Chemotherapy-induced peripheral neuropathy is one of the most commonly occurring adverse effects of chemotherapy, afflicting a high percentage of patients undergoing cancer treatment.

Multiple studies offer compelling evidence concerning the efficacy of naturally occurring substances and compositions both in CIPN prevention and treatment. However, the tolerance, efficacy, and safety profile of various substances mentioned may vary significantly. Among others, acetyl-L-carnitine seems to be an evidence-based option, with several studies proving its efficacy, acceptable safety profile, and no detected interactions with drugs used in cancer chemotherapy.

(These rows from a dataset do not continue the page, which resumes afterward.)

-- ==== Sys2Proof/Safety.lean ====
section
/-! DEFINITION. What a safe state is: the properties that every command keeps, in the terms the statements use. -/

namespace Sys2Proof.Machine

/-- A value that instance i of a field can hold: within its width, its table's limits and its write rule (the Bits
columns and clamping rules of the register tables). -/
def Fld.legal (f : Fld) (i v : Nat) : Bool := f.store i v == v

/-- The register table is in canonical form: keys rising, every listed value one that its field can hold and other
than the reset value. -/
def regsOk (r : SMap Nat) : Bool :=
  mwf r && r.all fun e => (Fld.ofNat e.1.1).legal e.1.2 e.2 && e.2 != (Fld.ofNat e.1.1).resetVal e.1.2

/-- The DRAM contents are in canonical form: line keys rising, and no listed line equal to what an unlisted line reads
as (log entry 5). -/
def dramOk (m : SMap DLine) : Bool := mwf m && m.all fun e => e.2 != zeroLine

/-- The invariant of the model: registers and DRAM are canonical, and the waiting commands are well formed. -/
def State.Inv (s : State) : Prop := regsOk s.regs = true ∧ dramOk s.dram = true ∧ s.pending.all Instr.wf = true

/-! ### Frames -/

/-- The parts of the state beside the registers. -/
inductive Part where
  | glb | dbk | once | md | jr | saved | tpe | dram | fch | stl | nfc | drc | int | prt | cmd | waits | fences | fgv | drain | mir | rae | sec | pwr | bst | boot | freeIdx | out | pending
deriving DecidableEq, Repr

/-- A part is alike in two states. -/
def Part.same (p : Part) (s t : State) : Prop :=
  match p with
  | .glb => t.glb = s.glb
  | .dbk => t.dbk = s.dbk
  | .once => t.once = s.once
  | .md => t.md = s.md
  | .jr => t.jr = s.jr
  | .saved => t.saved = s.saved
  | .tpe => t.tpe = s.tpe
  | .dram => t.dram = s.dram
  | .fch => t.fch = s.fch
  | .stl => t.stl = s.stl
  | .nfc => t.nfc = s.nfc
  | .drc => t.drc = s.drc
  | .int => t.int = s.int
  | .prt => t.prt = s.prt
  | .cmd => t.cmd = s.cmd
  | .waits => t.waits = s.waits
  | .fences => t.fences = s.fences
  | .fgv => t.fgv = s.fgv
  | .drain => t.drain = s.drain
  | .mir => t.mir = s.mir
  | .rae => t.rae = s.rae
  | .sec => t.sec = s.sec
  | .pwr => t.pwr = s.pwr
  | .bst => t.bst = s.bst
  | .boot => t.boot = s.boot
  | .freeIdx => t.freeIdx = s.freeIdx
  | .out => t.out = s.out
  | .pending => t.pending = s.pending

/-- From s to t nothing changes but the parts and the register fields listed, each field with its instance. -/
structure Only (ps : List Part) (fs : List (Fld × Nat)) (s t : State) : Prop where
  parts : ∀ p, p ∉ ps → p.same s t
  regs : ∀ f i, (f, i) ∉ fs → t.rdi f i = s.rdi f i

Given the relatively high number of substances with a peptide structure or classified as fats, considered as perspective options in CIPN treatment or prevention, perhaps it can be argued that apart from supplementation, general dietary management, including the use of a diet rich in specific substances, may also be appropriate.

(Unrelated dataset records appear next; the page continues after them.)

/-- Heartbeat, grant, takeover, unmatched objects and resync pages. While the link is down and no DRAIN was seen, a lost
heartbeat leaves the 8120 SOLO with the grant and FENCED without; a restored one leaves the senior SOLO and the other
FENCED. The heartbeat output toggles while a rail is up. A drain notice with a good tag takes the link down and is
latched, one with a bad tag counts. TAKEOVER while SOLO after a drain notice, or with the grant and
no heartbeat, turns every replica into an own object; while not SOLO it changes no metadata. NO_ROOM makes an object unmatched; RETRY_MATCH sends its entry again. Resync
sends the ledger entries, the closing record, then the pages. From 13_twin_mirror.md. -/
def Obligations.SoloTakeoverAndResync : Prop :=
  (∀ (s : State) (v : Bool), s.Inv → s.waits = [] → s.fences = [] → s.mir.ports ≠ 0 → s.fl .MIR_STATUS_LINK_UP = false →
    s.mir.drainSeen = false →
    (∃ t, exec .heartbeatLost s = .next t ∧ t.fl .HB_ALIVE = false ∧
      t.rd .STATE = if s.fl .GRANT then mirSolo else mirFenced) ∧
    (∃ t, exec .heartbeatRestored s = .next t ∧ t.fl .HB_ALIVE = true ∧
      t.rd .STATE = if s.fl .SENIOR then mirSolo else mirFenced) ∧
    ∃ t, exec (.twinGrantChange v) s = .next t ∧ t.fl .GRANT = v ∧
      (s.fl .HB_ALIVE = false → t.rd .STATE = if v then mirSolo else mirFenced)) ∧
  (∀ (s : State), s.rd .RAIL_EN_OUT ≠ 0 →
    ∃ t, exec .heartbeatToggle s = .next t ∧ t.mir.hbOut = !s.mir.hbOut ∧
      t.out = s.out ++ [Msg.pin "TWIN_HB_OUT" (!s.mir.hbOut)]) ∧
  (∀ (s : State), s.Inv → s.draining = false → s.mir.bring = .up → s.fl .MIR_STATUS_LINK_UP = true → s.unacked = [] →
    s.mir.staged = [] → s.waits = [] → s.fences = [] → s.mir.ports ≠ 0 →
    (∃ t, exec (.drain true) s = .next t ∧ t.mir.drainSeen = true ∧ t.fl .MIR_STATUS_LINK_UP = false ∧
      t.rd .STATE = mirSolo ∧ t.mir.phy = s.mir.phy) ∧
    ∃ t, exec (.drain false) s = .next t ∧ t.mir = s.mir ∧
      t.rd .GCM_FAIL_CNT = min (2 ^ 32 - 1) (s.rd .GCM_FAIL_CNT + 1)) ∧
  (∀ (s : State), s.Inv → mwf s.md.ledger = true → s.draining = false →
    (s.rd .STATE = mirSolo → s.mir.drainSeen = true ∨ (s.fl .HB_ALIVE = false ∧ s.fl .GRANT = true) →
      s.canJournal = true →
      ∃ t, exec .takeover s = .next t ∧ t.fl .TOOK_OVER = true ∧
        ∀ id o, s.obj? id = some o → t.obj? id = some (if o.kind = 2 then { o with kind := 1 } else o)) ∧
    (s.rd .STATE ≠ mirSolo → ∃ t, exec .takeover s = .next t ∧ t.md = s.md ∧ t.fl .TOOK_OVER = s.fl .TOOK_OVER)) ∧
  (∀ (s : State) (obj : Nat) (o : Obj), s.Inv → s.own? obj = some o → s.fences = [] →
    ∃ t, exec (.noRoom obj) s = .next t ∧ obj ∈ t.mir.unmatched ∧ t.fl .UNMATCHED = true) ∧
  (∀ (s : State) (id : Nat) (o : Obj), s.Inv → s.draining = false → s.fl .MIR_STATUS_LINK_UP = true →
    s.mir.unmatched = [id] → s.mir.flow = [] → s.mir.retry = [] → s.own? id = some o → s.mir.opn = [] →
    s.mir.sendq = [] → s.mir.retx = [] → s.rd .SSN_ISSUED + 1 < 2 ^ 64 →
    ∃ t, exec .retryMatch s = .next t ∧ t.mir.retry = [(id, s.rd .SSN_ISSUED + 1)] ∧ t.fl .RESYNC_BUSY = true ∧
      t.mir.retx.map (fun r => (r.ty, r.obj, r.ops)) = [(.md, id, [.obj id (some o)])]) ∧
  (∀ (s : State) (w : Option Key), s.Inv → s.draining = false → s.fl .MIR_STATUS_LINK_UP = true → s.fl .RESYNC_BUSY = true →
    s.mir.retx = [] → s.mir.opn = [] → s.mir.sendq = [] → s.ssnReady = true → s.rd .SSN_ISSUED + 1 < 2 ^ 64 →
    (∀ id rest o, s.mir.pass = 1 → s.mir.passIds = id :: rest → s.obj? id = some o →
      ∃ t, exec (.resyncPageSend w) s = .next t ∧ t.mir.passIds = rest ∧
        t.mir.retx.map (fun r => (r.ty, r.obj)) = [(.md, id)]) ∧
    (s.mir.pass = 1 → s.mir.passIds = [] →
      ∃ t, exec (.resyncPageSend w) s = .next t ∧ t.mir.pass = 2 ∧ t.mir.passSsn = s.rd .SSN_ISSUED + 1) ∧
    ∀ k o, s.mir.pass = 3 → s.mir.toSend = [k] → s.obj? k.1 = some o → k.2 < o.pages →
      ∃ t, exec (.resyncPageSend w) s = .next t ∧ t.mir.toSend = [] ∧ t.rd .RESYNC_LEFT = 0 ∧
        k ∈ t.mir.inflight.map (·.1))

Some evidence supports the opinion that docosahexaenoic acid, α-lipoic acid and SIRT2 may produce positive effects on CIPN management. The same applies to vitamins. In the case of vitamin supplementation, vitamins B and E have the broadest support in the literature. The effectiveness of group B vitamins, although their supplementation seems to be overall safe and cheap, can be however seen as questionable. The research on vitamin E, on the other hand, shows promising results, but at least in the case of prostate cancer, supplementation might worsen the overall prognosis, and should therefore be carried out with extreme caution.

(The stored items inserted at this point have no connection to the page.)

def State.soloSettled_foot : Foot :=
  Fld.REDIRTY_CNT.foot ||| Fld.STL_FLAGS_CNT_OVF.foot ||| Part.saved.foot ||| State.count_foot |||
    State.releaseKey_foot ||| State.dropJob_foot
theorem State.soloSettled_in {s : State} {j : Settle} (hks : In ft s0 s) (hft : State.soloSettled_foot.le ft = true) :
    In ft s0 (State.soloSettled s j) := by
  unfold State.soloSettled
  repeat' first
    | (extract_lets +onlyGivenNames x
       first
       | (have : In ft s0 x := by
            subst x
            repeat' first
              | (extract_lets +onlyGivenNames x; subst x)
              | with_reducible first
                  | assumption | apply State.count_in | apply State.releaseKey_in | apply State.dropJob_in
                  | apply foldl_in | apply in_ite | apply inP_ite
              | exact Foot.sub hft rfl
              | with_reducible exact Or.inl rfl
              | exact Or.inr (Foot.sub hft rfl)
              | with_reducible apply InMk.of
              | simp -zeta only [in_mk_iff]
              | split
              | intro _ _ _
              | intro _ _
              | with_reducible apply InP.pair
          clear_value x)
       | clear_value x
       | subst x)
    | with_reducible first
        | assumption | apply State.count_in | apply State.releaseKey_in | apply State.dropJob_in | apply foldl_in
        | apply in_ite | apply inP_ite
    | exact Foot.sub hft rfl
    | with_reducible exact Or.inl rfl
    | exact Or.inr (Foot.sub hft rfl)
    | with_reducible apply InMk.of
    | simp -zeta only [in_mk_iff]
    | split
    | intro _ _ _
    | intro _ _
    | with_reducible apply InP.pair

def State.pageSettled_foot : Foot :=
  Fld.RECODE_LEFT.foot ||| Fld.REDIRTY_CNT.foot ||| Fld.STL_FLAGS_CNT_OVF.foot ||| Part.nfc.foot |||
    Part.int.foot ||| State.count_foot ||| State.setMap_foot ||| State.releaseCp_foot ||| State.redirty_foot |||
    State.vaultRegs_foot ||| State.rehomeCount_foot ||| State.rebuildMember_foot ||| State.dropJob_foot
theorem State.pageSettled_in {s : State} {j : Settle} (hks : In ft s0 s) (hft : State.pageSettled_foot.le ft = true) :
    In ft s0 (State.pageSettled s j) := by
  unfold State.pageSettled
  repeat' first
    | (extract_lets +onlyGivenNames x
       first
       | (have : In ft s0 x := by
            subst x
            repeat' first
              | (extract_lets +onlyGivenNames x; subst x)
              | with_reducible first
                  | assumption | apply State.wr_in | apply State.each_in | apply State.count_in
                  | apply State.setMap_in | apply State.releaseCp_in | apply State.redirty_in
                  | apply State.vaultRegs_in | apply State.rehomeCount_in | apply State.rebuildMember_in
                  | apply State.dropJob_in | apply foldl_in | apply in_ite | apply inP_ite
              | exact Foot.sub hft rfl
              | with_reducible exact Or.inl rfl
              | exact Or.inr (Foot.sub hft rfl)
              | with_reducible apply InMk.of
              | simp -zeta only [in_mk_iff]
              | split
              | intro _ _ _
              | intro _ _
              | with_reducible apply InP.pair
          clear_value x)
       | clear_value x
       | subst x)
    | with_reducible first
        | assumption | apply State.wr_in | apply State.each_in | apply State.count_in | apply State.setMap_in
        | apply State.releaseCp_in | apply State.redirty_in | apply State.vaultRegs_in | apply State.rehomeCount_in
        | apply State.rebuildMember_in | apply State.dropJob_in | apply foldl_in | apply in_ite | apply inP_ite
    | exact Foot.sub hft rfl
    | with_reducible exact Or.inl rfl
    | exact Or.inr (Foot.sub hft rfl)
    | with_reducible apply InMk.of
    | simp -zeta only [in_mk_iff]
    | split
    | intro _ _ _
    | intro _ _
    | with_reducible apply InP.pair

def execStripeSettleDone_foot : Foot :=
  Fld.SETTLE_CNT.foot ||| Fld.STL_FLAGS_CNT_OVF.foot ||| State.count_foot ||| State.journalSettled_foot |||
    State.soloSettled_foot ||| State.pageSettled_foot
theorem execStripeSettleDone_in {frame p : Nat} {s : State} (hks : In ft s0 s)
    (hft : execStripeSettleDone_foot.le ft = true) :
    InOut ft s0 (execStripeSettleDone frame p s) := by
  unfold execStripeSettleDone
  repeat' first
    | (extract_lets +onlyGivenNames x
       first
       | (have : In ft s0 x := by
            subst x
            repeat' first
              | with_reducible first
                  | assumption | apply State.count_in | apply State.journalSettled_in | apply State.soloSettled_in
                  | apply State.pageSettled_in | apply inOut_ite | apply in_ite | apply InOut.next
              | exact Foot.sub hft rfl
              | split
          clear_value x)
       | clear_value x
       | subst x)
    | with_reducible first
        | assumption | apply State.count_in | apply State.journalSettled_in | apply State.soloSettled_in
        | apply State.pageSettled_in | apply inOut_ite | apply in_ite | apply InOut.next
    | exact Foot.sub hft rfl
    | split

def State.abandonSettle_foot : Foot := State.setMap_foot ||| State.dropJob_foot
theorem State.abandonSettle_in {s : State} {j : Settle} (hks : In ft s0 s)
    (hft : State.abandonSettle_foot.le ft = true) :
    In ft s0 (State.abandonSettle s j) := by
  unfold State.abandonSettle
  repeat' first
    | (extract_lets +onlyGivenNames x
       first
       | (have : In ft s0 x := by
            subst x
            repeat' first
              | (extract_lets +onlyGivenNames x; subst x)
              | with_reducible first
                  | assumption | apply State.each_in | apply State.setMap_in | apply State.dropJob_in | apply in_ite
              | exact Foot.sub hft rfl
              | split
              | intro _ _ _
              | intro _ _
          clear_value x)
       | clear_value x
       | subst x)
    | with_reducible first
        | assumption | apply State.each_in | apply State.setMap_in | apply State.dropJob_in | apply in_ite
    | exact Foot.sub hft rfl
    | split
    | intro _ _ _
    | intro _ _

def execNandProgramFail_foot : Foot :=
  Fld.PROG_FAIL_CNT.foot ||| Fld.NFC_CH_FLAGS_CNT_OVF.foot ||| State.count_foot ||| State.badBlock_foot |||
    State.abandonSettle_foot
theorem execNandProgramFail_in {ch : Nat} {settle : Option (Nat × Nat)} {s : State} (hks : In ft s0 s)
    (hft : execNandProgramFail_foot.le ft = true) :
    InOut ft s0 (execNandProgramFail ch settle s) := by
  unfold execNandProgramFail
  repeat' first
    | (extract_lets +onlyGivenNames x
       first
       | (have : In ft s0 x := by
            subst x
            repeat' first
              | with_reducible first
                  | assumption | apply State.count_in | apply State.badBlock_in | apply State.abandonSettle_in
                  | apply inOut_ite | apply in_ite | apply InOut.next
              | exact Foot.sub hft rfl
              | split
          clear_value x)
       | clear_value x
       | subst x)
    | with_reducible first
        | assumption | apply State.count_in | apply State.badBlock_in | apply State.abandonSettle_in
        | apply inOut_ite | apply in_ite | apply InOut.next
    | exact Foot.sub hft rfl
    | split

def execNandEraseFail_foot : Foot :=
  Fld.ERASE_FAIL_CNT.foot ||| Fld.NFC_CH_FLAGS_CNT_OVF.foot ||| State.count_foot ||| State.badBlock_foot
theorem execNandEraseFail_in {ch : Nat} {s : State} (hks : In ft s0 s) (hft : execNandEraseFail_foot.le ft = true) :
    InOut ft s0 (execNandEraseFail ch s) := by
  unfold execNandEraseFail
  repeat' first
    | with_reducible first
        | assumption | apply State.count_in | apply State.badBlock_in | apply inOut_ite | apply in_ite
        | apply InOut.next
    | exact Foot.sub hft rfl
    | split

Including the evidence from randomized trials, some other evidence may support the idea that plant-based products, including substances found in plants traditionally considered medicinal in some parts of the world, might be beneficial. Particularly goshajinkigan should be mentioned, even if its efficacy is not confirmed. Furthermore, Citrullus colocynthis might be an interesting option to research as this traditionally used medicinal plant has been poorly investigated in CIPN. Importantly, recent papers reveal that there are many more plants yet to be investigated, that could potentially be beneficial to CIPN patients. Atractylenolides, isolated from the rhizomes of Atractylodes species, as well as Mist Antiaris, a monoherbal decoction prepared from the stem bark of Antiaris Africana, could be examples of such agents. The former two has been observed to possess neuroprotective, antioxidative and anti-inflammatory traits, thus making them a potentially interesting option to be reviewed in the future [165]. The effects of the latter are less understood, nevertheless it has been observed to alleviate symptoms of neuropathy [166]. As such, investigating the ability of those compounds to alleviate the symptoms of CIPN could be an interesting opportunity to discover new treatment options.

9. Conclusions

As the survival rates of cancer improve, more patients are affected by the CIPN, thus leading us to evaluate the new therapeutic options. In our study, we reviewed lesser-known drugs used in the CIPN therapy. While some of them are promising and others are remaining to be ineffective or even potentially harming to patients, none of them was fully effective in either treatment or prevention. The currently used treatment is suboptimal, frequently resulting in a forcibly decreased dosage of chemotherapeutics and often requiring the termination of chemotherapy altogether. As a plethora of clinical trials are being conducted, a new hope for the affected patients arises. We are of the opinion that further clinical studies concerning new or rarely applied options in CIPN therapy may contribute to the development of oral supplementation-based treatment as an alternative or improvement of the current pharmacotherapy options in CIPN patients.